(Beginning of RAW DATA)

/-- Every command completes in every state; and a request on a port in REQUEST is answered, or, a STAGE_WRITE, enters
its data phase of exactly the requested length (R168, R171, R175). PORT_RESET and the data requests do so at once or
when the claims that they hand on are taken (R109, R183), every other request at once. That a command whose event
cannot occur completes with nothing changed is the model's inference (notes/assumptions/6.md). -/
def Obligations.EveryCommandCompletes : Prop :=
  (∀ (c : Instr) (s : State), ∃ t, exec c s = .next t) ∧
    ∀ (i : Instr) (p : Port) (s : State), i.requestPort? = some p → i.wellFormed = true → s.ReadyFor p →
      ∃ t, exec i s = .next t ∧ (i.handsOn = false → ∃ r, (t.port p).tx = .response r) ∧
        ((∃ r, ((t.settle p).port p).tx = .response r) ∨
          ∃ pp offset length code, i = .stageWrite p pp offset length ∧
            ((t.settle p).port p).tx = .writeData length.toNat code)

/-! ### Part control and settings -/

/-- PART_STATUS answers in any state the twelve bytes of R182. -/
def Obligations.PartStatusReportsTheState : Prop :=
  ∀ (p : Port) (s : State), s.ReadyFor p →
    exec (.partStatus p) s = .next (s.answered p (.partStatus p) .ok
      [0xB0, 0x01, 1, (match s.part with | .setup => 0 | .run => 1),
        (match s.sched.engine with | .off => 0 | .inCycle => 1 | .waitingSync => 2),
        (match s.sched.active with | .a => 0 | .b => 1), (if s.sched.pendingSwitch then 1 else 0),
        s.sched.cycleCount.setWidth 8, byteOf s.sched.slotIndex.val, byteOf s.map.freeList.length,
        byteOf (s.map.freeList.length / 256), byteOf s.map.retiring.length])

/-- START in SETUP (R35, R179): RUN; in TRIGGERED mode the engine waits from cycle 0, slot 0; in FREE mode cycle 0
begins at once: the CYCLE-mode watch counters roll (R79), slot 0 sends its SLOT notices, and its point, if it acts in
cycle 0, is FROZEN or PUBLISHED with no page and leaves its GROUP_POINT notice (R37, R59, R75, R78). START in RUN is
answered WRONG_STATE. The counter of free choices is the model's own (notes/assumptions/7.md). -/
def Obligations.StartBeginsTheRun : Prop :=
  ∀ (p : Port) (s : State), s.ReadyFor p →
    (s.part = .run → exec (.start p) s = .next (s.answered p (.start p) .wrongState [])) ∧
      (s.part = .setup → s.sched.syncMode = .triggered →
        exec (.start p) s = .next ((((s.setPart .run).setSched
          { s.sched with
            cycleCount := 0, slotIndex := 0, firstCycle := true, engine := .waitingSync, slotTimer := none
            gapTimer := if s.sched.gapLimit = 0 then none else some 0 }).setChoices
              (s.choices + 1)).answered p (.start p) .ok [])) ∧
      (s.part = .setup → s.sched.syncMode = .free → s.SetupLaw →
        ∃ t, exec (.start p) s = .next t ∧ t.part = .run ∧ t.link = (s.answered p (.start p) .ok []).link ∧
          t.sched =
            { s.sched with
              cycleCount := 0, slotIndex := 0, firstCycle := false, engine := .inCycle, gapTimer := none
              slotTimer := some { elapsed := 0, duration := s.sched.activePlan.entries[(0 : SlotNo)].duration.toNat }
              cycleOut := !decide (s.stop.lines[(0 : Line)].stop = .active) &&
                !decide (s.stop.lines[(1 : Line)].stop = .active) } ∧
          t.hold = s.hold ∧ t.map = s.map ∧ t.view = s.view ∧ t.stop = s.stop ∧ t.time = s.time ∧
          t.inReset = false ∧ t.FirstSlotNotices ∧
          (∀ g : Group, t.FirstPoint g →
            t.pub.groups[g] =
              { last := if s.stop.frozen.getLsbD g.val then .frozen else .published
                cycle := 0, published := 0, late := 0, mark := s.pub.groups[g].mark } ∧
            (∀ n : WatchNo, s.pub.watches[n].group = g →
              t.pub.watches[n] = s.pub.watches[n].rolled.after g t.pub.groups[g]) ∧
            ∀ q : Port, s.notice.ports[q].subscription.getLsbD g.val = true →
              t.Found q { stamp := t.stamp, body := .groupPoint g t.pub.groups[g].last 0 0 }) ∧
          (∀ g : Group, ¬ t.FirstPoint g →
            t.pub.groups[g] = s.pub.groups[g] ∧
            ∀ n : WatchNo, s.pub.watches[n].group = g → t.pub.watches[n] = s.pub.watches[n].rolled) ∧
          ∀ q : Port, s.notice.ports[q].queue <+: t.notice.ports[q].queue)

/-- HALT in RUN (R180, R29, R55, R83, R96): SETUP, the engine OFF and no switch pending, every staging removed with
its frame at the free list tail (or retiring while it is referenced), every hold removed, every mark cleared; nothing
else changes and no notice is sent. HALT in SETUP is answered WRONG_STATE. -/
def Obligations.HaltReturnsToSetup : Prop :=
  ∀ (p : Port) (s : State), s.ReadyFor p →
    (s.part = .setup → exec (.halt p) s = .next (s.answered p (.halt p) .wrongState [])) ∧
      (s.part = .run → s.PlanAllowed p →
        ∃ t, exec (.halt p) s = .next t ∧ t.part = .setup ∧ t.link = (s.answered p (.halt p) .ok []).link ∧
          t.sched =
            { s.sched with
              engine := .off, slotTimer := none, gapTimer := none, pendingSwitch := false, cycleOut := false } ∧
          (∀ i : Page, t.map.page i = { s.map.page i with staging := none }) ∧
          t.map.freeList = s.map.freeList ++ (List.finRange 320).filterMap (fun i =>
            match (s.map.page i).staging with
            | none => none
            | some st => if s.map.refs[st.frame] = 0 then some st.frame else none) ∧
          (∀ f : Frame, f ∈ t.map.retiring ↔ f ∈ s.map.retiring ∨
            ∃ i st, (s.map.page i).staging = some st ∧ st.frame = f ∧ s.map.refs[f] ≠ 0) ∧
          t.map.refs = s.map.refs ∧ t.map.frames = s.map.frames ∧ t.map.serial = s.map.serial ∧
          t.map.stageLimit = s.map.stageLimit ∧
          (∀ q : Port, t.hold.records[q] = none) ∧ t.hold.limit = s.hold.limit ∧
          (∀ g : Group, t.pub.groups[g] = { s.pub.groups[g] with mark := false }) ∧ t.pub.watches = s.pub.watches ∧
          t.view = s.view ∧ t.stop = s.stop ∧ t.time = s.time ∧ t.notice = s.notice ∧ t.inReset = false)

/-- PORT_RESET of p (R183, R184, R30, R98, R116, R165): the exchange map's, the hold table's, the view unit's and the
notice unit's claims fall each in its own time (a free value, notes/assumptions/9.md), at once or while the answer is
outstanding; the response, OK with an empty body, begins when all four are taken. When they are, p's stagings, hold
record and fault record are gone, its queue is emptied, deferrals that its hold alone kept are caught up or dropped, and
all else is kept, as State.ResetLeaves says of any of the claims. Claims that are outstanding in whatever state, after a
HALT or a hold break among others, leave the same of the state in which they are taken: some of them at a tick, all of
them when the transaction moves on. -/
def Obligations.PortResetClearsThePort : Prop :=
  (∀ (p : Port) (s : State), s.ReadyFor p → s.LinkLaw →
    ∃ t, exec (.portReset p) s = .next t ∧
      (∃ left : ResetClaims,
        t.link = (s.setPort p
          { s.port p with
            received := (Instr.portReset p).record
            tx :=
              if left = ResetClaims.none then .response { status := .ok, body := [] }
              else .accepted (.portReset left) }).link ∧
        s.ResetLeaves t p (ResetClaims.all.without left)) ∧
      (t.settle p).link = (s.setPort p
        { s.port p with
          received := (Instr.portReset p).record, tx := .response { status := .ok, body := [] } }).link ∧
      exec (.lastResponseByte p) t =
        .next ((t.settle p).setPort p { s.port p with received := (Instr.portReset p).record, tx := .done }) ∧
      exec (.selectRelease p) t =
        .next ((t.settle p).setPort p { s.port p with selected := false, tx := .idle, received := [] }) ∧
      s.ResetLeaves (t.settle p) p ResetClaims.all) ∧
    ∀ (p : Port) (s : State) (left : ResetClaims), (s.port p).tx = .accepted (.portReset left) →
      (s.settle p).link =
          (s.setPort p { s.port p with tx := .response { status := .ok, body := [] } }).link ∧
        s.ResetLeaves (s.settle p) p left ∧
        ∃ still : ResetClaims, still.Within left ∧
          (s.takeEvent (.claims p)).link =
            (s.setPort p
              { s.port p with
                tx :=
                  if still = ResetClaims.none then .response { status := .ok, body := [] }
                  else .accepted (.portReset still) }).link ∧
          s.ResetLeaves (s.takeEvent (.claims p)) p (left.without still)
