-- ==== Sys2Proof/Laws/Map.lean ====
section
/-! SUPPORT. What the exchange map's operations do to the page records, the free list and the rest. The operations that
visit the pages in ascending order are folds, and three lemmas about folds say what becomes of one page, of the free
list, and of what no visit touches. -/

namespace Sys2Proof.Machine

/-! ### One page -/

theorem ExchangeMap.page_setPage (m : ExchangeMap) (i j : Page) (r : PageRecord) :
    (m.setPage i r).page j = if j = i then r else m.page j := by
  by_cases h : j = i
  · subst h
    simp [ExchangeMap.page, ExchangeMap.setPage]
  · have h' : i.val ≠ j.val := fun e => h (Fin.ext e.symm)
    simp [ExchangeMap.page, ExchangeMap.setPage, h, h']

/-- What an operation on the map leaves alone when it only moves frames and rewrites page records. -/
abbrev ExchangeMap.SameStore (m m' : ExchangeMap) : Prop :=
  m'.frames = m.frames ∧ m'.refs = m.refs ∧ m'.serial = m.serial ∧ m'.stageLimit = m.stageLimit

theorem ExchangeMap.SameStore.trans {m m' m'' : ExchangeMap} (h : m.SameStore m') (h' : m'.SameStore m'') :
    m.SameStore m'' :=
  ⟨h'.1.trans h.1, h'.2.1.trans h.2.1, h'.2.2.1.trans h.2.2.1, h'.2.2.2.trans h.2.2.2⟩

theorem ExchangeMap.setPage_store (m : ExchangeMap) (i : Page) (r : PageRecord) : m.SameStore (m.setPage i r) :=
  ⟨rfl, rfl, rfl, rfl⟩

/-! ### Frames leaving their roles -/

theorem ExchangeMap.release_pages (m : ExchangeMap) (f : Frame) : (m.release f).pages = m.pages := by
  unfold ExchangeMap.release
  split <;> rfl

theorem ExchangeMap.release_store (m : ExchangeMap) (f : Frame) : m.SameStore (m.release f) := by
  unfold ExchangeMap.release
  split <;> exact ⟨rfl, rfl, rfl, rfl⟩

theorem ExchangeMap.release_freeList (m : ExchangeMap) (f : Frame) :
    (m.release f).freeList = m.freeList ++ (if m.refs[f] = 0 then [f] else []) := by
  unfold ExchangeMap.release
  split <;> simp

theorem mem_insertFrame (f g : Frame) (l : List Frame) : g ∈ insertFrame f l ↔ g = f ∨ g ∈ l := by
  induction l with
  | nil => simp [insertFrame]
  | cons x xs ih =>
    unfold insertFrame
    split
    · simp
    · simp only [List.mem_cons, ih]
      constructor
      · rintro (h | h | h)
        · exact Or.inr (Or.inl h)
        · exact Or.inl h
        · exact Or.inr (Or.inr h)
      · rintro (h | h | h)
        · exact Or.inr (Or.inl h)
        · exact Or.inl h
        · exact Or.inr (Or.inr h)

theorem count_insertFrame (f g : Frame) (l : List Frame) : (insertFrame f l).count g = (f :: l).count g := by
  induction l with
  | nil => rfl
  | cons x xs ih =>
    unfold insertFrame
    split
    · rfl
    · rw [List.count_cons, ih, List.count_cons, List.count_cons, List.count_cons]
      omega

theorem ExchangeMap.mem_release_retiring (m : ExchangeMap) (f g : Frame) :
    g ∈ (m.release f).retiring ↔ g ∈ m.retiring ∨ (g = f ∧ m.refs[f] ≠ 0) := by
  unfold ExchangeMap.release
  split
  · rename_i h
    simp [h]
  · rename_i h
    simp only [mem_insertFrame]
    constructor
    · rintro (h' | h')
      · exact Or.inr ⟨h', h⟩
      · exact Or.inl h'
    · rintro (h' | h')
      · exact Or.inr h'
      · exact Or.inl h'.1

(End of RAW DATA)

Copy out word for word each line of the listing, from the very first line down to the line containing "cannot occur completes", and stop after that line.

/-- Every command completes in every state; and a request on a port in REQUEST is answered, or, a STAGE_WRITE, enters
its data phase of exactly the requested length (R168, R171, R175). PORT_RESET and the data requests do so at once or
when the claims that they hand on are taken (R109, R183), every other request at once. That a command whose event
cannot occur completes with nothing changed is the model's inference (notes/assumptions/6.md). -/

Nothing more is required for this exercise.